Students at schools / FE colleges or universities

The critical making (Ratto, 2011) focus of the design events have brought together student researchers from music, sonic arts, interaction design and computing, and disabled musicians to work together in teams to design and prototype accessible digital musical instruments. Qualitative feedback showed that these kinds of opportunities broaden the perspectives of student researchers in terms of skill enhancement and gaining new forms of expertise (Schroeder, Samuels and Rennie, 2014). Moreover, working with people with disabilities encourages student researchers to challenge their own barriers and preconceptions about disability (Samuels, 2015, 2016). Furthermore, the development of accessible DMIs designed in response to an individual user’s specific needs benefits the user themselves by providing access to music making. 

Policy impact

This research aims to challenge exclusive attitudes and inaccessible technologies and designs by providing a qualitative research based and design perspective that represents the voices and experiences of disabled musicians using music technology and inclusive music practices. 
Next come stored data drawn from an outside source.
/-- A record as a writeback of a line leaves it: deltas added, last_seen and state replaced, aclass as tclass. -/
def mergeLine (r : FlowRec) (l : Line) : FlowRec :=
  { r with
    st := putBf l.st 127 124 (bf r.st 127 124)
    cnt := putBf (putBf (addDeltas r.cnt l) 47 16 l.last) 7 4 (stClass l.st) }

/-- Write one line back to its record (R156). -/
def writeback (n : Nat) (l : Line) (s : State) : State :=
  match flowRec s l.record with
  | none => s
  | some r =>
    let a := recAddr s l.record + 48
    let s1 := hbmRequest 3 a 48 true (hbmRequest 3 a 80 false s)
    putRec l.record (mergeLine r l) (count 0x4020 n 7 s1)

/-- Entries of a record in the writeback buffers, oldest first. -/
def wbEntries (s : State) (r : Nat) : List Line :=
  s.flow.wb.flatMap fun w => (w.2.filter fun e => e.line.record == r).map (·.line)

/-- The fetches that wait for the writebacks of a record issue their reads of it once none is pending (R158). -/
def issueReads (r : Nat) (s : State) : State :=
  if !(wbEntries s r).isEmpty then s
  else (s.flow.holds.filter fun h => h.2.readWaits && (h.2.cands.head?.map (· / 2)) == some r).foldl (fun t h =>
    hbmRequest 1 (recAddr t r) 128 false (setFlow t { t.flow with holds := tput t.flow.holds h.1 { h.2 with readWaits := false } })) s

/-- The entry of a slice's buffer that is written back next: the oldest whose record no awl is reading (R158, R161).
-/
def wbNext (s : State) (n : Nat) : Option WbEntry :=
  let busy := awlReads s
  (wbOf s n).find? fun e => !busy.contains e.line.record

/-- Write back an entry of a slice's buffer. -/
def wbOut (n : Nat) (e : WbEntry) (s : State) : State :=
  issueReads e.line.record (writeback n e.line (setWb s n ((wbOf s n).erase e)))

/-- Put an entry into a slice's buffer; with the buffer full it first waits for an entry to be written back, and the
wait is counted (R158). (DESIGN CHOICE, log entry 57) -/
def wbPush (n : Nat) (e : WbEntry) (s : State) : State :=
  let s1 := if 1024 ≤ (wbOf s n).length then
      (match (wbNext s n).or (wbOf s n).head? with
        | some o => wbOut n o
        | none => id) (count 0x4020 n 9 s)
    else s
  setWb s1 n (wbOf s1 n ++ [e])

/-- A line without deltas, clean. -/
def cleared (l : Line) : Line := { l with dpf := 0, dbf := 0, dpr := 0, dbr := 0, dirty := false }

/-- Fold a line (R159): its deltas, last_seen and state move into a fold entry. (DESIGN CHOICE, log entry 57) -/
def foldLine (n x : Nat) (s : State) : State :=
  match lineAt s x with
  | none => s
  | some l => setLine x (cleared l) (wbPush n { line := l, fold := true } (count 0x4020 n 8 s))

/-- A periodic fold of a line (R160): with the buffer full the line stays dirty until an entry frees, and the wait is
counted (R158). -/
def foldPeriodic (n x : Nat) (s : State) : State :=
  if 1024 ≤ (wbOf s n).length then
    let s1 := count 0x4020 n 9 s
    setFlow s1 { s1.flow with foldWait := tset [] s1.flow.foldWait n (tget [] s1.flow.foldWait n ++ [x]) }
  else foldLine n x s

/-- Entries of slice n's buffer have gone: the periodic folds that waited take them (R158); a line that is no longer a
dirty primary line is passed. -/
def foldsGoOn (n : Nat) (s : State) : State :=
  (tget [] s.flow.foldWait n).foldl (fun t x =>
    if 1024 ≤ (wbOf t n).length then t
    else
      let u := setFlow t { t.flow with foldWait := tset [] t.flow.foldWait n ((tget [] t.flow.foldWait n).erase x) }
      if ((lineAt u x).map fun l => l.dirty && !l.link).getD false then foldLine n x u else u) s

/-- Write back the next entry of a slice's buffer. (DESIGN CHOICE, log entry 57) -/
def wbDrain (n : Nat) (s : State) : State :=
  match wbNext s n with
  | none => s
  | some e => foldsGoOn n (wbOut n e s)

/-- Evict a line (R157): a dirty primary line moves to the writeback buffer, another is dropped.
(DESIGN CHOICE, log entry 57) -/
def evict (n x : Nat) (s : State) : State :=
  match lineAt s x with
  | none => s
  | some l =>
    let s1 := dropLine x (count 0x4020 n 6 s)
    if l.dirty && !l.link then wbPush n { line := l, fold := false } s1 else s1

/-- Fold a line and evict it (R148, R191). -/
def foldEvict (x : Nat) (s : State) : State :=
  let n := x / 131072
  evict n x (if ((lineAt s x).map fun l => l.dirty && !l.link).getD false then foldLine n x s else s)

/-- Fold and evict the lines of a test. -/
def evictLines (gone : Nat → Line → Bool) (s : State) : State :=
  (s.flow.lines.filter fun r => gone r.1 r.2).foldl (fun t r => foldEvict r.1 t) s

/-- A way is taken: its unit holds a line, or the line of the verified form beside it. -/
def wayTaken (s : State) (n set w : Nat) : Bool :=
  (lineAt s (lineKey n set w)).isSome ||
    (w % 2 == 1 && ((lineAt s (lineKey n set (w - 1))).map (·.wide)).getD false)

/-- When a way was last used. -/
def wayUsed (s : State) (n set w : Nat) : Nat :=
  let own := ((lineAt s (lineKey n set w)).map (·.used)).getD 0
  if w % 2 = 1 then max own (((lineAt s (lineKey n set (w - 1))).bind fun l => if l.wide then some l.used else none).getD 0)
  else own

/-- The least of a list by a measure, the first among equals. -/
def leastBy (f : Nat → Nat) : List Nat → Nat
  | [] => 0
  | a :: t => t.foldl (fun b x => if f x < f b then x else b) a

/-- Install a line in a set of slice n; answer where it stands. -/
def install (n set : Nat) (l : Line) (s : State) : Nat × State :=
  let at_ := fun (w : Nat) => lineKey n set w
  let put := fun (w : Nat) (t : State) =>
    (at_ w, setLine (at_ w) { l with used := t.flow.lru + 1 } (setFlow t { t.flow with lru := t.flow.lru + 1 }))
  let pairOut := fun (w : Nat) (t : State) => evict n (at_ (w / 2 * 2 + 1)) (evict n (at_ (w / 2 * 2)) t)
  if l.wide then
    let pairs := [0, 2, 4, 6]
    match pairs.find? fun w => !wayTaken s n set w && !wayTaken s n set (w + 1) with
    | some w => put w s
    | none =>
      let w := leastBy (fun w => max (wayUsed s n set w) (wayUsed s n set (w + 1))) pairs
      put w (pairOut w s)
  else
    match (List.range 8).find? fun w => !wayTaken s n set w with
    | some w => put w s
    | none =>
      let w := leastBy (wayUsed s n set) (List.range 8)
      if ((lineAt s (at_ (w / 2 * 2))).map (·.wide)).getD false then put w (pairOut w s) else put w (evict n (at_ w) s)

/-- A line of the present form for a key and record, before it has a place. -/
def newLine (s : State) (n record : Nat) (k : BitVec 384) (x : FlowRec) : Line :=
  let wide := cfgOn s 0x4003 0 0
  { fp := fingerprint (seedsAt s n k) k, wide := wide, key := if wide then k else 0, record := record, link := false, dirty := false,
    orient := kSwap x.key, st := x.st, act := putBf x.act 127 0 0, telemetry := cnTelemetry x.cnt, mirror := cnMirror x.cnt,
    dpf := 0, dbf := 0, dpr := 0, dbr := 0, last := cnLast x.cnt, home := 0, oAddr := 0, oPort := 0, used := 0 }

/-- Install a record's primary line unless one is present (R145, Table 5-9); answer where it stands. -/
def installPrimary (n record : Nat) (x : FlowRec) (s : State) : Nat × State :=
  match primaryOf s record with
  | some y => (y, s)
  | none => install n (hashSet (seedsAt s n x.key) x.key) (newLine s n record x.key x) s

/-- The original address and port of a translated record (R144). -/
def originalOf (x : FlowRec) : Nat × Nat :=
  let src := stXlateDst x.st == kSwap x.key
  (if src then kSrc x.key else kDst x.key, if kIcmp x.key then kSport x.key else if src then kSport x.key else kDport x.key)

/-- Install a record's link line beside its primary line (R144, R145). -/
def installLink (n record home : Nat) (x : FlowRec) (rk : BitVec 384) (s : State) : State :=
  match lineFind s n rk with
  | some _ => s
  | none =>
    let o := originalOf x
    let l := { newLine s n record rk x with
      link := true, orient := false, st := 0, act := 0, telemetry := 0, mirror := 0, last := 0,
      home := home, oAddr := o.1, oPort := o.2 }
    (install n (hashSet (seedsAt s n rk) rk) l s).2

/-- A link line serves: the unit it names holds a primary line of its record (R144). -/
def linkServes (s : State) (l : Line) : Bool :=
  match lineAt s l.home with
  | some p => !p.link && p.record == l.record
  | none => false

/-! ### Merged records (R161) -/

/-- The record as a writeback at this instant would leave it. -/
def mergedRec (s : State) (r : Nat) : Option FlowRec :=
  (flowRec s r).map fun x =>
    let y := (wbEntries s r).foldl mergeLine x
    match (primaryOf s r).bind (lineAt s) with
    | some l => mergeLine y l
    | none => y

/-! ### Hold entries (R151) -/

def holdKey (n number : Nat) : Nat := 65536 * n + number
def holdAt (s : State) (h : Nat) : Option Hold := tfind s.flow.holds h
def setHold (h : Nat) (x : Hold) (s : State) : State := setFlow s { s.flow with holds := tput s.flow.holds h x }
def sliceOfHold (h : Nat) : Nat := h / 65536

/-- Hold entries of a slice. -/
def holdsOf (s : State) (n : Nat) : Tbl Hold := s.flow.holds.filter fun r => r.1 / 65536 == n

/-- The hold entry of a key in a slice. -/
def holdFor (s : State) (n : Nat) (k : BitVec 384) : Option Nat :=
  ((holdsOf s n).find? fun r => bareKey r.2.key == bareKey k).map (·.1)

/-- The lowest number not in a rising list. -/
def lowestGap : Nat → List Nat → Nat
  | i, [] => i
  | i, k :: t => if k = i then lowestGap (i + 1) t else i

/-- A free entry of a slice's hold table. -/
def freeHold (s : State) (n : Nat) : Option Nat :=
  let l := (holdsOf s n).map (·.1)
  if 65536 ≤ l.length then none else some (lowestGap (holdKey n 0) l)

/-- Remove a hold entry, with its fetch in the miss queues and its surrender request. -/
def delHold (h : Nat) (s : State) : State :=
  setFlow s { s.flow with
    holds := tdel s.flow.holds h
    missQ := (s.flow.missQ.map fun r => (r.1, r.2.filter (· != h))).filter fun r => !r.2.isEmpty
    surrender := s.flow.surrender.filter fun r => r.2 != h }

/-- A hold entry of a key, empty. -/
def emptyHold (k : BitVec 384) (state : Nat) : Hold :=
  { key := bareKey k, state := state, pipe := 0, template := 0, epoch := 0, chain := [], since := 0, buckets := [], inB := false,
    cands := [], setup := none, other := none, reverse := false, record := 0, readWaits := false }

end Sys2Proof.Machine
end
Disability related organisations, and those considering policy for disabled people may cite these projects to demonstrate the ways in which disability statuses can be challenged or transformed through the use of accessible technology and inclusive attitudes. Ultimately, this will benefit the lives of disabled people if positive, more inclusive policy and attitudinal shifts are achieved. 


Community musicians /music therapists

We also hope that the outputs of this project may be useful to music therapists considering using music technology devices and techniques in their practice, especially those working with clients with physical disabilities or learning difficulties.


TED Talk

 

Koichi Samuels Ph.D. abstract

The Drake Music Project Northern Ireland (DMNI) is a charity with the aim of enabling disabled people to compose and perform their own music independently through the use of music technology. Thus, DMNI is a charity that works at the intersection of music, disability and technology. This research contributes to raising further awareness on the issue of inclusion and disability, and at the same time presents an example of a charity working on practice-based and technical solutions to transcending both material and social disabling barriers to music making. Interviews, observations and professional perspectives on DMNI techniques and inclusive music practices were gathered through a sixteen-month ethnographic study of the charity between 2013 - 2015. In this thesis I explore the ways in which people produce exclusions and barriers to inclusion whilst using computer-based music technology. In addition, I argue that a music technology device’s potential to be used in accessible ways, or to be inaccessible to certain users is not determined by its design. Through practices of adaptation, or by creating assemblies of devices, even interfaces that are not matched to the specific requirements of a certain user can provide access to music making. I argue that a relational understanding of “independence” serves to reveal a layer of activity beneath simply the physical ability to perform musical actions unaided and recognises that independence also exists in the choices and opinions of the individual. I argue that the practices of resistance to various barriers and constraints to music making at DMNI are highly improvisatory and creative. Moreover, looking at the practices of music making, and the design and adaptation of devices I discuss throughout this thesis, I argue that DMNI provides a space and platform for disabled musicians to exercise acts of resistance against individual, social and material barriers.